This section establishes the Build and Maintain Department of Veterans Affairs Program as a new subchapter (XI) within VA's Educational Assistance Program (38 U.S.C. ch. 76). The program provides scholarships covering tuition, fees, books, and laboratory expenses to eligible students enrolled in courses qualifying them for VA employment as (1) heating, air conditioning, industrial, or boiler plant equipment mechanics; (2) boiler plant, utility systems, or air conditioning equipment operators; (3) general, biomedical, or industrial engineers; or (4) other infrastructure, maintenance, or facilities management positions deemed essential by the Secretary. Participants must agree to full-time VA service in such a position for a period of obligated service, which begins after course completion and any licensure or certification requirements (or as adjusted for part-time students, service during training, or further training).
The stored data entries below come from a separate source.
-- ==== Sys2Proof/Tests/Slice0.lean ====
section
/-! SUPPORT. Tests. Expected values come from the spec: words from the encodings of 30_encoding and
spec/opcode_table.json, results from the vectors X, V and P of 95_test_vectors. After them, one witness per
obligation that has hypotheses: a state and operands that meet all of them. -/

namespace Sys2Proof.Tests

open Sys2Proof Sys2Proof.Machine

/-! ## TEST_TABLE (95_test_vectors) and small states on it -/

/-- TEST_TABLE, `IDX_VMODE = 0`, `CEILING = 32768`; any positive `T_SETTLE`. -/
def table : Config :=
  { table :=
      [{ cmd := 0x20, len := 1, kind := 0 }, { cmd := 0x79, len := 2, kind := 1 },
       { cmd := 0x88, len := 2, kind := 2 }, { cmd := 0x8B, len := 2, kind := 3 },
       { cmd := 0x86, len := 7, kind := 5 }, { cmd := 0x99, len := 17, kind := 4 },
       { cmd := 0x8D, len := 2, kind := 2 }]
    idxVmode := some 0, ceiling := 32768, tSettle := 1 }

/-- TEST_TABLE with one row in place of all, no mode command. -/
def oneRow (cmd : Byte) (len : BitVec 5) (kind : BitVec 3) : Config :=
  { table with table := [{ cmd, len, kind }], idxVmode := none }

/-- The reset state on TEST_TABLE. -/
def base : State := { State.reset with cfg := table }

/-- `ADDR = 0x58`, `EXISTS = 1`: the start of the CMD vectors. -/
def device : State := { base with arch := { base.arch with addr := 0x58, existsFlag := true } }

/-- The transport will answer `answers`. -/
def scripted (answers : List Answer) (s : State) : State :=
  { s with env := { s.env with script := answers } }

/-- The host offers `words`. -/
def offered (words : List Word) (s : State) : State :=
  { s with env := { s.env with inbox := words.map .request } }

/-- The next state of an outcome; `s` where there is none. -/
def nextOf (s : State) (o : Host.Outcome State Fault Refusal) : State :=
  match o with
  | .next t => t
  | .fault _ => s
  | .refused _ => s

/-- One instruction. -/
def ran (i : Instr) (s : State) : State := nextOf s (exec i s)

/-- One step. -/
def stepped (s : State) : State := nextOf s (step s)

/-- The last record answered. -/
def lastRecord (s : State) : Option Response := s.env.responses.getLast?

/-- The last result answered. -/
def lastResult (s : State) : Option Result := (lastRecord s).map Response.result

/-- A stored response. -/
def received (kind : BitVec 3) (len : BitVec 5) (bytes : List Byte) : State :=
  { device with arch := { device.arch with
      raw := storeBytes device.arch.raw 0 bytes, respValid := true, respLen := len, respKind := kind } }

/-- `n` filler bytes 0xFF. -/
def filler (n : Nat) : List Byte := List.replicate n 0xFF#8

/-! ## WellFormed: an ill-formed term for each check, refused -/

theorem test_table_wf : table.wf = true := by decide
theorem test_wf_reserved_kind_6 : (oneRow 0x20 1 6).wf = false := by decide
theorem test_wf_reserved_kind_7 : (oneRow 0x20 1 7).wf = false := by decide
theorem test_wf_len_0 : (oneRow 0x20 0 0).wf = false := by decide
theorem test_wf_len_18 : (oneRow 0x99 18 4).wf = false := by decide
theorem test_wf_byte_len : (oneRow 0x20 2 0).wf = false := by decide
theorem test_wf_word_len : (oneRow 0x79 1 1).wf = false := by decide
theorem test_wf_linear11_len : (oneRow 0x88 3 2).wf = false := by decide
theorem test_wf_vlinear_len :
    { table with table := [⟨0x20, 1, 0⟩, ⟨0x8B, 1, 3⟩] : Config }.wf = false := by decide
theorem test_wf_ascii_len_2 : (oneRow 0x99 2 4).wf = false := by decide
theorem test_wf_ascii_len_3 : (oneRow 0x99 3 4).wf = true := by decide
theorem test_wf_energy_len : (oneRow 0x86 6 5).wf = false := by decide
theorem test_wf_vmode_outside : { table with idxVmode := some 7 : Config }.wf = false := by decide
theorem test_wf_vmode_not_byte : { table with idxVmode := some 1 : Config }.wf = false := by decide
theorem test_wf_vlinear_without_vmode : { table with idxVmode := none : Config }.wf = false := by decide
theorem test_wf_no_rows : { table with table := [], idxVmode := none : Config }.wf = false := by decide
theorem test_wf_257_rows :
    { table with table := List.replicate 257 ⟨0x20, 1, 0⟩ : Config }.wf = false := by decide +kernel
theorem test_wf_256_rows :
    { table with table := List.replicate 256 ⟨0x20, 1, 0⟩ : Config }.wf = true := by decide +kernel
theorem test_wf_ceiling_0 : { table with ceiling := 0 : Config }.wf = false := by decide
theorem test_wf_ceiling_65536 : { table with ceiling := 65536 : Config }.wf = true := by decide
theorem test_wf_ceiling_65537 : { table with ceiling := 65537 : Config }.wf = false := by decide
theorem test_wf_settle_0 : { table with tSettle := 0 : Config }.wf = false := by decide
theorem test_wf_energy_row_of_6 : (Instr.energyUpdate 6 0x86).wf = false := by decide
theorem test_wf_energy_row_of_7 : (Instr.energyUpdate 7 0x86).wf = true := by decide
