/-- Lanes, ports and optics (the entries 050000h to 0508B1h stand in cat). -/
structure Lanes where
  /-- Lanes by lane code (178 lanes; R274). -/
  lanes : Tbl Lane := []
  /-- Sub-ports by UNIT (178 sub-ports; R286). -/
  subs : Tbl SubPort := []
  /-- Optical engines (8 engines; R285). -/
  engines : List OptEngine := List.replicate 8 {}
  /-- Origin of the start-up slots (cycles; R297). -/
  groupsAt : Nat := 0
  /-- Lane groups whose start-up slot has come (up to 30 groups; R297). -/
  groupsDone : List Nat := []
  deriving DecidableEq, Repr

/-- A packet in a playout buffer (R310). -/
structure RxPkt where
  /-- Extended sequence number (32 bits; R310). -/
  seq : Nat := 0
  /-- RTP timestamp (32 bits; R309). -/
  ts : Nat := 0
  /-- t(TS) (units of 2^-32 ns; R309). -/
  media : Nat := 0
  /-- Release time R (units of 2^-32 ns; R309). -/
  rel : Nat := 0
  /-- Leg of the first copy (1 bit; R310). -/
  leg : Nat := 0
  /-- Arrival (units of 2^-32 ns; R316). -/
  arrived : Nat := 0
  /-- RTP marker (1 bit; R337). -/
  marker : Bool := false
  /-- RTP payload (bytes; R337). -/
  payload : List Byte := []
  /-- Row of the first sample row (ST 2110-20) (13 bits; R309). -/
  line : Nat := 0
  /-- Pixel offset of the first sample row (15 bits; R309). -/
  pixel : Nat := 0
  /-- Second field (1 bit; R321). -/
  field : Bool := false
  /-- Data is in staging (archive buffer, or read back) (1 bit; R319). -/
  back : Bool := true
  deriving DecidableEq, Repr

/-- A leg of a receive flow (R315, R316). -/
structure Leg where
  /-- Last accepted packet (cycles; R315). -/
  lastAt : Nat := 0
  /-- Start of the run without a MAX_GAP silence (cycles; R315). -/
  upSince : Nat := 0
  /-- MAX_GAP in force (ns; R315). -/
  gap : Nat := 1000000
  /-- Longest interval of the present second (ns; R315). -/
  gapCur : Nat := 0
  /-- Start of the present second (cycles; R315). -/
  gapAt : Nat := 0
  /-- A packet has been accepted (1 bit; R315). -/
  heard : Bool := false
  /-- Smallest R minus arrival in the present second (units of 2^-32 ns; R316). -/
  least : Option Int := none
  deriving DecidableEq, Repr

/-- A receive flow's engine state beside its record 060000h + e × 2000h + f (R306, R313). -/
structure RxFlow where
  /-- Playout buffer (packets, ascending; R310). -/
  buf : List RxPkt := []
  /-- NEXT_SEQ (32 bits; R310). -/
  next : Nat := 0
  /-- NEXT_SEQ at the latest start: lower numbers were never buffered (32 bits; R310). -/
  relLow : Nat := 0
  /-- Consecutive packets refused outside the window (count; R312). -/
  refusedRun : Nat := 0
  /-- Last accepted packet (cycles; R313). -/
  lastAt : Nat := 0
  /-- Leg A (leg; R315). -/
  legA : Leg := {}
  /-- Leg B (leg; R315). -/
  legB : Leg := {}
  /-- Arrival differences of numbers received on both legs (1,024 pairs; R315). -/
  seen : List (Nat × Int) := []
  /-- Arrivals on leg A of numbers not yet heard on B (cycles; R315). -/
  arrA : Tbl Nat := []
  /-- Arrivals on leg B of numbers not yet heard on A (cycles; R315). -/
  arrB : Tbl Nat := []
  /-- Numbers within the window declared lost (sequence numbers; R310). -/
  missed : List Nat := []
  /-- The next word carries GAP_BEFORE (1 bit; R321). -/
  gapFlag : Bool := false
  /-- Timestamp of the latest packet released (32 bits; R321). -/
  lastTs : Option Nat := none
  /-- Numbers lost since the previous FRAME (count; R321). -/
  lostSince : Nat := 0
  /-- Buffer use (bytes; R317). -/
  used : Nat := 0
  /-- Bytes written to a byte-ring store (count; R324). -/
  stored : Nat := 0
  /-- The last packet with a TS has been written and NOTIFY has not been raised (1 bit; R324). -/
  noteDue : Bool := false
  /-- The latest packet written ended its TS (1 bit; R324). -/
  marked : Bool := true
  deriving DecidableEq, Repr

/-- A word on an essence port (R321). -/
structure EssWord where
  /-- ESS_TAG (64 bits; R321). -/
  tag : Nat := 0
  /-- ESS_DATA (512 bits; R321). -/
  data : Nat := 0
  deriving DecidableEq, Repr

/-- An essence port, by 16e + i (R321, R323); the words of its transmit side are held by flow. -/
structure EssPort where
  /-- Receive-side queue (up to 512 words; R323). -/
  out : List EssWord := []
  deriving DecidableEq, Repr

/-- Stream engines, receiving (the entries 060000h.. and 070100h.. stand in cat). -/
structure Rx where
  /-- Receive flows by e × 4,096 + f (32,768 flows; R306). -/
  flows : Tbl RxFlow := []
  /-- Essence ports (128 ports; R321). -/
  ports : Tbl EssPort := []
  /-- Packet staging in use (8 × bytes; R319). -/
  staging : List Nat := List.replicate 8 0
  /-- Exception copies of the last second (times; R305). -/
  excAt : List (List Nat) := List.replicate 8 []
  deriving DecidableEq, Repr

/-- A transmit flow's source fields (R333). -/
structure Source where
  /-- SRC_KIND (3 bits; R333). -/
  kind : Nat := 0
  /-- SRC_PORT (4 bits; R329). -/
  port : Nat := 0
  /-- SRC_ADDR (48 bits; R329). -/
  addr : Nat := 0
  /-- SRC_SIZE (32 bits; R329). -/
  size : Nat := 0
  /-- SRC_READY (48 bits; R329). -/
  ready : Nat := 0
  /-- SRC_FLOW (16 bits; R329). -/
  flow : Nat := 0
  /-- SRC_LAG (8 bits; R329). -/
  lag : Nat := 1
  /-- REPEAT (1 bit; R329). -/
  rep : Bool := true
  deriving DecidableEq, Repr

/-- A packet waiting to depart (R340, R341, R343). -/
structure TxPkt where
  /-- Slot or release time on the flow's time base (units of 2^-32 ns; R340). -/
  since : Nat := 0
  /-- Media time (units of 2^-32 ns; R348). -/
  media : Nat := 0
  /-- RTP timestamp (32 bits; R339). -/
  ts : Nat := 0
  /-- Marker bit (1 bit; R338). -/
  marker : Bool := false
  /-- RTP payload without the extended sequence number (bytes; R338). -/
  payload : List Byte := []
  /-- Source kind (3 bits; R348). -/
  src : Nat := 0
  deriving DecidableEq, Repr

/-- A packet on the line side. -/
structure SentPkt where
  /-- Sub-port (8 bits; R337). -/
  unit : Nat := 0
  /-- Ethernet frame without FCS (bytes; R337). -/
  bytes : List Byte := []
  deriving DecidableEq, Repr

/-- A transmit flow's engine state beside its record 061000h + e × 2000h + f. -/
structure TxFlow where
  /-- Extended sequence number of the next packet (32 bits; R339). -/
  next : Nat := 0
  /-- Packets waiting for departure (packets; R343). -/
  queue : List TxPkt := []
  /-- Armed sources with the pick boundary they begin at, latest first (list; R348). -/
  srcs : List (Nat × Source) := []
  /-- Slot last read whose ready word matched (index; R335). -/
  slot : Option Nat := none
  /-- Data of slots read, by pick or packet index; empty where nothing is sent (slots read; R335). -/
  ring : Tbl (List Byte) := []
  /-- Pick the latest FRAME word opened (64 bits; R334). -/
  pick : Option Nat := none
  /-- Words held for the open pick (up to 4,096 words a port; R334). -/
  words : List EssWord := []
  /-- Next row × 2^16 + pixel, sample index × 64 + channel, or 1 inside an opaque packet (position; R334). -/
  expect : Nat := 0
  /-- Least media time still sent; none until the first boundary is known (units of 2^-32 ns; R330, R349). -/
  low : Option Nat := none
  /-- Packets of the present frame handled (count; R340). -/
  k : Nat := 0
  /-- Pick of the present frame, or index of the next audio packet (64 bits; R340). -/
  frame : Nat := 0
  /-- Shaper: instant up to which DECLARED_RATE is used (units of 2^-32 ns; R341). -/
  tat : Nat := 0
  /-- Pick of the last packet sent (64 bits; R332). -/
  last : Nat := 0
  deriving DecidableEq, Repr

/-- An engine's service state beside its record 070010h + e (R355). -/
structure EngSvc where
  /-- Start of shadow training (cycles; R357). -/
  shadowAt : Nat := 0
  /-- The built-in pattern test after power-up has not completed (1 bit; R359). -/
  pattern : Bool := true
  deriving DecidableEq, Repr

/-- Stream engines, transmitting (the entries 061000h.., 070010h.., 070180h.., 074000h.. stand in cat). -/
structure Tx where
  /-- Transmit flows by e × 4,096 + f (32,768 flows; R329). -/
  flows : Tbl TxFlow := []
  /-- Engine service (8 engines; R355). -/
  svc : List EngSvc := List.replicate 8 {}
  /-- Packets sent on the line side, in order (packets; R337). -/
  sent : List SentPkt := []
  /-- Class-1 queue use of narrow sub-ports (bytes per sub-port; R343). -/
  class1 : Tbl Nat := []
  deriving DecidableEq, Repr

/-- A register or memory write in the pipeline (R371, R410). -/
structure Delayed where
  /-- Issues after which it is seen (1: the next instruction reads the old value) (issues; R371). -/
  wait : Nat := 0
  /-- Register code (R407), or 100h + 16,384-word address for a data memory word (register code; R407). -/
  reg : Nat := 0
  /-- Value (48 bits; R371). -/
  val : Nat := 0
  deriving DecidableEq, Repr

/-- A fetch descriptor (R388). -/
structure Desc where
  /-- Word 0 (48 bits; R388). -/
  w0 : Nat := 0
  /-- Word 1 (48 bits; R388). -/
  w1 : Nat := 0
  /-- Word 2 (48 bits; R388). -/
  w2 : Nat := 0
  /-- Word 3 (48 bits; R388). -/
  w3 : Nat := 0
  /-- Elements moved (24 bits; R390). -/
  moved : Nat := 0
  deriving DecidableEq, Repr

/-- A shuttle (R363 to R390) beside its record 080100h + s. -/
structure Shuttle where
  /-- Program memory; a word not listed is FFFF_FFFF_FFFF_FFFFh once an image is loaded (R398) (4,096 × 64 bits; R364). -/
  pm : Tbl Nat := []
  /-- WORDS of the loaded image (13 bits; R379). -/
  words : Nat := 0
  /-- The loaded image (up to 32,900 bytes; R379). -/
  image : List Byte := []
  /-- Data memory; a word not listed is 0 (16,384 × 48 bits; R364). -/
  dm : Tbl Nat := []
  /-- W0 to W15 (16 × 48 bits; R365). -/
  w : List Nat := List.replicate 16 0
  /-- A0 to A3 (4 × 112 bits; R365). -/
  a : List Nat := List.replicate 4 0
  /-- Accumulators as a move in the next instruction reads them (4 × 112 bits; R371). -/
  aPrev : List Nat := List.replicate 4 0
  /-- P0 to P7 (8 × 14 bits; R365). -/
  p : List Nat := List.replicate 8 0
  /-- M0 to M7 (two's complement) (8 × 15 bits; R365). -/
  m : List Nat := List.replicate 8 0
  /-- L0 to L7 (8 × 14 bits; R365). -/
  l : List Nat := List.replicate 8 0
  /-- Hidden two-dimensional counts (8 counts; R370). -/
  cnt : List Nat := List.replicate 8 0
  /-- SCL (48 bits; R368). -/
  scl : Nat := 0
  /-- ST (48 bits; R366). -/
  st : Nat := 0
  /-- RC (17 bits; R365). -/
  rc : Nat := 0
  /-- ST as left by instructions issued two or more before (48 bits; R410). -/
  st1 : Nat := 0
  /-- ST as left by instructions issued three or more before (seen by BR) (48 bits; R410). -/
  st2 : Nat := 0
  /-- W as left by instructions issued two or more before (16 × 48 bits; R410). -/
  wD1 : List Nat := List.replicate 16 0
  /-- W as left by instructions issued three or more before (seen by DBNZ) (16 × 48 bits; R410). -/
  wD2 : List Nat := List.replicate 16 0
  /-- Writes not yet seen (list; R371). -/
  delayed : List Delayed := []
  /-- Program counter of the next issue (12 bits; R365). -/
  pc : Nat := 0
  /-- Delay slots left before a redirection (2 bits; R371). -/
  slots : Nat := 0
  /-- Target of the redirection (12 bits; R371). -/
  target : Nat := 0
  /-- The redirection is an RTI (1 bit; R376). -/
  retSlots : Bool := false
  /-- A delay slot's redirection is taken (1 bit; R371). -/
  taken : Bool := false
  /-- Issues of the repeated instruction left (17 bits; R373). -/
  rpt : Nat := 0
  /-- Cycles of a WAIT left (16 bits; R378). -/
  waitLeft : Nat := 0
  /-- A WAIT holds issue (1 bit; R378). -/
  waiting : Bool := false
  /-- END issued; the pipeline drains (1 bit; R381). -/
  ended : Bool := false
  /-- Saved PC (12 bits; R376). -/
  savedPc : Nat := 0
  /-- Saved ST (48 bits; R376). -/
  savedSt : Nat := 0
  /-- Part of an interrupted WAIT's limit that remained (16 bits; R376). -/
  savedWait : Nat := 0
  /-- Times each source was taken in this run (16 × 8 bits; R376). -/
  irqTaken : List Nat := List.replicate 16 0
  /-- Cycles since the first issue (32 bits; R381). -/
  cycles : Nat := 0
  /-- Time base of the current run's binding (3 bits; R375). -/
  tb : Nat := 0
  /-- Stream input queues (2 × 32 words; R385). -/
  si : List (List Nat) := [[], []]
  /-- Stream output queues (2 × 32 words; R385). -/
  so : List (List Nat) := [[], []]
  /-- Cascade input (112 bits; R387). -/
  ci : Nat := 0
  /-- Cascade words on the way: cycles left and value (list; R371). -/
  ciDelayed : List (Nat × Nat) := []
  /-- Descriptor assembly register (up to 3 words; R389). -/
  fq : List Nat := []
  /-- Committed descriptors (up to 8 descriptors; R388). -/
  descs : List Desc := []
  /-- Completion words (up to 8 words; R390). -/
  fd : List Nat := []
  deriving DecidableEq, Repr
The Secretary may form partnerships with relevant training programs and schools; conduct outreach to Tribal Colleges and Universities (as defined in section 316 of the Higher Education Act of 1965, 20 U.S.C. 1059c), historically Black colleges and universities, rural high schools, community colleges, and military transition assistance programs for service members and spouses; and assign mentors. Program authority terminates 10 years after enactment of the Honor Act of 2025.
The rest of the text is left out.